Polish Twitter Emotion Classifier (ONNX)
This is the ONNX FP32 version of yazoniak/twitter-emotion-pl-classifier
This model is an ONNX-converted version of the Polish Twitter Emotion Classifier, optimized for 2x faster inference while maintaining full accuracy. The model was converted using Hugging Face Optimum.
Quick Links
- 🔗 Original PyTorch Model: yazoniak/twitter-emotion-pl-classifier
- 🚀 INT8 Quantized Version: yazoniak/twitter-emotion-pl-classifier-onnx-int8 (75% smaller, 3x faster)

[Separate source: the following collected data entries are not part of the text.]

-- ==== Sys2Proof/Laws/Alu.lean ====
section
/-! SUPPORT. What a form of classes 0 to 2 does: `runAlu_passed` for every such form, `runAlu_writes` for those without flags. -/

namespace Sys2Proof.Machine

theorem srcVal_same {s s' : State} (h : SameBut s s') (r : ThrRef) (th : Thread) (n : BitVec 10) (b : Bool) (k : Nat) :
    srcVal s' r th n b k = srcVal s r th n b k := by
  have hg : s'.groups = s.groups := by rw [h]
  simp [srcVal, thrSreg, grpOf, hg]

theorem aluThread_done (u : AluUse) (f : Alu) (op : AluOp) (p : Packet) (r : ThrRef) (s s' : State) (hs : SameBut s s')
    (hr : thrOf s' r = thrOf s r)
    (ht : maskBit (thrOf s r) f = true →
      trapping (thrOf s r).fpc (op (thrOf s r) (opA u f s r) (opB u f s r) (opC u f s r)).flags = 0#5) :
    aluThread u f op p r s' =
      .done (modThr s' r (aluEffect u f (op (thrOf s r) (opA u f s r) (opB u f s r) (opC u f s r)))) p.next := by
  have hA : aluA s' r (thrOf s r) u f = opA u f s r := srcVal_same hs _ _ _ _ _
  have hB : aluB s' r (thrOf s r) u f = opB u f s r := by
    simp only [aluB, opB]; split
    · rfl
    · exact srcVal_same hs _ _ _ _ _
  have hC : aluC s' r (thrOf s r) u f = opC u f s r := srcVal_same hs _ _ _ _ _
  simp only [aluThread, hr, hA, hB, hC]
  by_cases hm : maskBit (thrOf s r) f = true
  · simp [hm, ht hm, modThr, hr, aluEffect]
  · simp [hm, modThr, hr, aluEffect]

/-- A form of classes 0 to 2 that raises no enabled flag. -/
theorem runAlu_passed (u : AluUse) (f : Alu) (op : AluOp) (s : State) (p : Packet) (h : Runs (aluOpnds u f) s p)
    (ht : ∀ r ∈ p.refs, takesPart (aluOpnds u f) s r = true → maskBit (thrOf s r) f = true →
      trapping (thrOf s r).fpc (op (thrOf s r) (opA u f s r) (opB u f s r) (opC u f s r)).flags = 0#5) :
    ∃ t, runAlu u f op s = .next t ∧
      Passed s t p (aluOpnds u f)
        (fun r => aluEffect u f (op (thrOf s r) (opA u f s r) (opB u f s r) (opC u f s r))) (fun _ => p.next) :=
  perThread_passed _ _ _ s p _ _ h rfl
    (fun r hr hp s' hs he => aluThread_done u f op p r s s' hs he (fun hm => ht r hr hp hm))

theorem raiseFlags_none (x : Word32) : raiseFlags x 0#5 = x := by simp [raiseFlags]

/-- A form of classes 0 to 2 without flags and without the generator. -/
theorem runAlu_writes (u : AluUse) (f : Alu) (g : Word64 → Word64 → Word64 → Word64) (s : State) (p : Packet)
    (h : Runs (aluOpnds u f) s p) :
    ∃ t, runAlu u f (pureOp g) s = .next t ∧
      Passed s t p (aluOpnds u f) (fun r => writes u f (g (opA u f s r) (opB u f s r) (opC u f s r))) (fun _ => p.next) := by
  obtain ⟨t, e, h1, h2, h3⟩ := runAlu_passed u f (pureOp g) s p h (by intros; simp [pureOp, trapping])
  refine ⟨t, e, ?_, h2, h3⟩
  intro r hr
  rw [h1 r hr]
  simp [aluEffect, writes, pureOp, raiseFlags_none]

end Sys2Proof.Machine
end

- 📊 Dataset: yazoniak/TwitterEmo-PL-Refined
Model Description
This model predicts 8 emotion and sentiment labels simultaneously for Polish text:
- Emotions:
radość(joy),wstręt(disgust),gniew(anger),przeczuwanie(anticipation) - Sentiment:
pozytywny(positive),negatywny(negative),neutralny(neutral) - Special:
sarkazm(sarcasm)
Model Details
| Attribute | Value |
|---|---|
| Base Model | PKOBP/polish-roberta-8k |
| Original Model | yazoniak/twitter-emotion-pl-classifier |
| Architecture | RoBERTa for Sequence Classification |
| Task | Multi-label text classification |
| Language | Polish |
| Format | ONNX (FP32) |
| ONNX Opset | 18 |
| Model Size | 1.7 GB |
| License | GPL-3.0 |
Performance
ONNX vs PyTorch Comparison
| Metric | PyTorch | ONNX FP32 | Improvement |
|---|---|---|---|
| Mean Latency (CPU) | 110.71 ms | 55.28 ms | 2.00x faster |
| P95 Latency | 116.11 ms | 56.70 ms | 2.05x faster |
| Throughput | 9.03/sec | 18.09/sec | 2.00x |
| Std Deviation | 5.25 ms | 0.69 ms | 7.6x more consistent |
| Model Size | 1.7 GB | 1.7 GB | Same |
Note: ONNX has slower cold start (2.6s vs 0.3s) but significantly faster inference.
Model Accuracy
The ONNX model maintains the same accuracy as the original PyTorch model:
| Metric | Score |
|---|---|
| F1 Macro | 0.8500 |
| F1 Micro | 0.8900 |
| F1 Weighted | 0.8895 |
| Exact Match Accuracy | 0.5125 |
For detailed per-label performance, see the original model card.
Numerical Validation
- ✅ Structural Validation: Passed ONNX checker
- ✅ Numerical Accuracy: All tests passed
- Max absolute difference: 5.65e-06
- Max relative difference: 1.93e-04
Installation
pip install optimum[onnxruntime] transformers numpy
For GPU support:
pip install optimum[onnxruntime-gpu] transformers numpy
Usage
Quick Start (Command Line)
# Download the inference scripts
wget https://huggingface.co/yazoniak/twitter-emotion-pl-classifier-onnx/resolve/main/predict.py
wget https://huggingface.co/yazoniak/twitter-emotion-pl-classifier-onnx/resolve/main/predict_calibrated.py
# Basic inference
python predict.py "Wspaniały dzień! Jestem bardzo szczęśliwy :)"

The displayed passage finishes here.